How Are Teachers Making Sense of Teaching During COVID-19?
Over the last few weeks, our research team has had the opportunity to speak with several secondary mathematics teachers about their experiences moving from in-person teaching to remote teaching. One thing that has become apparent during these conversations is that a lot of teachers are wrestling with the same questions as they continue to navigate the new jobs they find themselves in. Here are some of those questions and the things teachers have said as they think about them:
Is there a way to support students’ mathematical exploration through an online learning platform?
Teachers that are accustomed to teaching conceptually don’t have access to manipulatives or don’t have the time or the resources to find or create videos that engage in conceptual ideas vs. procedural ideas. Live video platforms like Zoom aren’t set up to support the types of rich, inquiry-based discussions that many math teachers planned for their classroom lessons. Furthermore, students don’t show up to class or don’t turn in assignments for a variety of reasonable and understandable reasons.
One way for teachers or school leaders to support mathematical exploration is to strategically choose topics for learning that lend themselves well to online tools of engagement, such as statistics, probability, or geometry (if possible). Other teachers have found some success combining different online resources, like having students work through a Desmos activity during a live Zoom class, to curate opportunities for engagement that move beyond procedural lectures even with kids’ videos turned off.
Can teachers feel confident claiming what their students know or don’t know?
Checking for and building on student understanding can be difficult even in the classroom setting. Without the ability to elicit student thinking during remote learning, teachers are forced to provide feedback to students’ finished products and not throughout their process of understanding. Teachers often rely on visual cues like students’ facial expressions for signs of confusion or understanding, a source of information that is no longer available to them now that teaching has moved online.

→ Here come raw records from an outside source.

/-- The members of major 0x50 in the order of R110. -/
def memberSystem (fn : Nat) (w : FmtA) : Option Instr :=
  match fn with
  | 0 => some (.trap w)
  | 1 => some (.bkpt w)
  | 2 => some (.rtt w)
  | 3 => some (.csrr w)
  | 4 => some (.csrw w)
  | _ => none
/-- The instruction that an assigned word names, its must-be-zero bits unread; none for an unassigned FN. -/
def parse (px : Option Px) (w : Word) : Option Instr :=
  let fn6 := (w.extractLsb' 50 6).toNat
  let fn4 := (w.extractLsb' 52 4).toNat
  match wordMajor w with
  | 0x02 => some (.clauseHeader (FmtH.ofWord w))
  | 0x03 => some (.nop { px := px })
  | 0x10 => memberInt fn6 (FmtA.ofWord px w)
  | 0x11 => memberImm fn6 (FmtI.ofWord px w)
  | 0x12 => memberLogic fn6 (FmtA.ofWord px w)
  | 0x13 => memberBits fn6 (FmtA.ofWord px w)
  | 0x14 => memberMove fn6 (FmtA.ofWord px w)
  | 0x18 => memberFloat fn6 (FmtA.ofWord px w)
  | 0x19 => memberSpecial fn6 (FmtA.ofWord px w)
  | 0x1A => memberDecimal fn6 (FmtA.ofWord px w)
  | 0x20 => memberCross fn6 (FmtA.ofWord px w)
  | 0x28 => memberBranch fn4 (FmtB.ofWord px w)
  | 0x29 => memberControl fn6 (FmtA.ofWord px w)
  | 0x30 => memberFlow fn6 (FmtA.ofWord px w)
  | 0x38 => memberMemory fn4 (FmtM.ofWord px w)
  | 0x39 => memberTag fn4 (FmtM.ofWord px w)
  | 0x3A => memberAtomic fn4 (FmtM.ofWord px w)
  | 0x3B => memberFence fn4 (FmtM.ofWord px w)
  | 0x40 => memberCopy fn4 (FmtE.ofWord px w)
  | 0x41 => memberMatrix fn4 (FmtE.ofWord px w)
  | 0x42 => memberAcc fn4 (FmtE.ofWord px w)
  | 0x43 => memberHandle fn4 (FmtE.ofWord px w)
  | 0x48 => memberEvent fn6 (FmtA.ofWord px w)
  | 0x50 => memberSystem fn6 (FmtA.ofWord px w)
  | _ => none

/-- The must-be-zero bits of a word's format, by its major (R93, R97, R102, R110). -/
def wordMbz (w : Word) : Bool :=
  match wordMajor w with
  | 0x02 => w.extractLsb' 0 31 == 0
  | 0x03 => w.extractLsb' 0 56 == 0
  | 0x28 => w.extractLsb' 40 7 == 0
  | 0x11 | 0x38 | 0x39 | 0x3A | 0x3B | 0x40 | 0x41 | 0x42 | 0x43 => true
  | _ => w.extractLsb' 0 2 == 0

/-! ### Decoding -/

/-- A word that R111 refuses before its operands are known: the step that fails, its cause, and the instruction the word
would be, for the check of its registers that step 3 makes in the issuing warp. -/
structure Reject where
  step  : Nat
  cause : Cause
  instr : Option Instr
  deriving DecidableEq, Repr

/-- Steps 3 to 5 of R111 for the instruction `i` that the words name; `mbz` says that their must-be-zero bits are 0. -/
def checked (i : Instr) (mbz : Bool) : Except Reject Instr :=
  match i.firstFault, mbz with
  | some (3, c), _ => .error { step := 3, cause := c, instr := some i }
  | _, false => .error { step := 4, cause := .reservedBits, instr := some i }
  | some (n, c), true => .error { step := n, cause := c, instr := some i }
  | none, true => .ok i

/-- One word, with the PX word before it if there is one (R96, R103, R111). -/
def decodeWords (px : Option Word) (w : Word) : Except Reject Instr :=
  if wordUnassigned w then .ok (.unassignedEncoding w)
  else if wordMajor w == 0x01 || (px.isSome && wordMajor w == 0x02) then
    .error { step := 2, cause := .clauseForm, instr := none }
  else
    match parse (px.map Px.ofWord) w with
    | none => .error { step := 3, cause := .illegal, instr := none }
    | some i =>
      checked i (wordMbz w && (match px with | none => true | some p => p.extractLsb' 24 15 == 0))

/-- The little-endian value of bytes (R3), the first at the lowest address. -/
def leNat : List Byte → Nat
  | [] => 0
  | b :: bs => b.toNat + 256 * leNat bs

/-- The n bytes of a value, least significant first (R3). -/
def leBytes : Nat → Nat → List Byte
  | 0, _ => []
  | n + 1, x => BitVec.ofNat 8 (x % 256) :: leBytes n (x / 256)

/-- The word in eight bytes. -/
def wordOf (bs : List Byte) : Word := BitVec.ofNat 64 (leNat bs)

/-- An instruction from bytes, with the bytes after it. Fewer bytes than the instruction has are refused (step 0). -/
def decodeBytes (bs : List Byte) : Except Reject (Instr × List Byte) :=
  let short : Except Reject (Instr × List Byte) := .error { step := 0, cause := .illegal, instr := none }
  if bs.length < 8 then short
  else
    let w := wordOf (bs.take 8)
    let rest := bs.drop 8
    if wordMajor w == 0x01 then
      if rest.length < 8 then short
      else (decodeWords (some w) (wordOf (rest.take 8))).map (fun i => (i, rest.drop 8))
    else (decodeWords none w).map (fun i => (i, rest))

/-- The bytes of the longest instruction, a PX word and its word, with the table's bits in them: bit 0 is the least
significant bit of the first word, and the second word's bits count on from 64. -/
def tableBytes (nbits w : Nat) : List Byte := leBytes 16 (w % 2 ^ nbits)

/-- The instruction that the decoder reads from the bits of an opcode-table row. -/
def decodeTableWord (nbits w : Nat) : Option Instr :=
  match decodeBytes (tableBytes nbits w) with
  | .ok (i, _) => some i
  | .error _ => none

Creating a culture of open communication can help students not only feel safe reaching out to teachers when they don’t understand something, it can also support them in explaining the mathematical details of their misunderstanding. Efficiently using feedback features of online resources such as Google Forms, Google Classroom, Desmos, EDpuzzle, etc. can also help cut down on the time of providing students individual feedback.
How do teachers build and maintain relationships with students if they can’t see them in person?
One thing that is clear is that teachers are constantly trying to balance their role as a math teacher with the reality that their students are people living through a pandemic and may not be able to be students right now. Not only that, but students now have the option to just not show up to class or turn in work with very little, if any, consequences. Teachers are faced with the daunting task of creating an online environment that a middle- or high-school kid wants to come to instead of sleeping in. Over time, the impersonal nature of online teaching has taken its toll on teachers who enter the profession because of their love of connecting with people and students.
Teachers have begun to use their platforms for learning to support students’ mental and emotional well-being, such as using their schools’ messaging platform to notify students of free meal offerings, or using Desmos to ask how students are feeling. Adjusting conceptions of “good teaching” to include more opportunities to make students laugh and focus less on teaching mathematical formulas is a necessary adaptation in this unique context. We all know that math will always be there and there will always be gaps in students’ understanding, so when faced with the choice of teaching math or teaching kindness, teachers choose kindness time and time again.
Do these questions resonate with you? What are some of the things you have thought about or conversations you have had about these ideas? I’d love to hear your thoughts!